# Cameras at Greenwich



## LittleEcho (29 July 2012)

Hi everyone, after lurking for ages, I've finally joined. Anyway, I finally managed to get a ticket for the showjumping and I was wondering from anyone that brought a camera so far how strict they are.

I don't have a small camera and the only seat I could get was in section D, so i'll be pretty far up. I do have a professional camera, Canon 5D II and the my zoom lens is white and big. I have no intention of taking photos for commercial use and only want some for me personal memories. However, my camera does look like a professional's and I am concerned about bringing it as I don't want it taken away!

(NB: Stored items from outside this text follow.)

-- ==== Sys2Proof/Laws/State.lean ====
section
/-! SUPPORT. What each part of the state reads after each of the small updates: of a context, a cell, a court, a die's
block, the package. -/

namespace Sys2Proof.Machine
open Sys2Proof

Has anyone brought a big DSLR camera and lens in? In particular a white L lens?

Thanks


----------



## DuckToller (29 July 2012)

Am going tomorrow so will let you know then if no-one does before!  Apparently it needs to measure 300mm or less - could you pack the lens separately?! That's from front to back - mine fully extended is only 200mm so I will be fine I hope.


----------



## LittleEcho (29 July 2012)

Thanks. Let me know how you get on. I'm still trying to get a ticket for tomorrow. Hoping one pops up 
Not attaching the lens is a good idea.


----------



## LizzieJ (29 July 2012)

They didn't even check mine but the guideline is 30cm. You will still have a good view, I was in row 32 today and wasn't zoomed right in


----------



## teapot (29 July 2012)

LizzieJ said:



			They didn't even check mine but the guideline is 30cm. You will still have a good view, I was in row 32 today and wasn't zoomed right in 

Click to expand...

That's very good to know


----------



## LizzieJ (29 July 2012)

The people on security were v fair, if you don't have anything bottle like or dodgy in bag they won't search it after xray


----------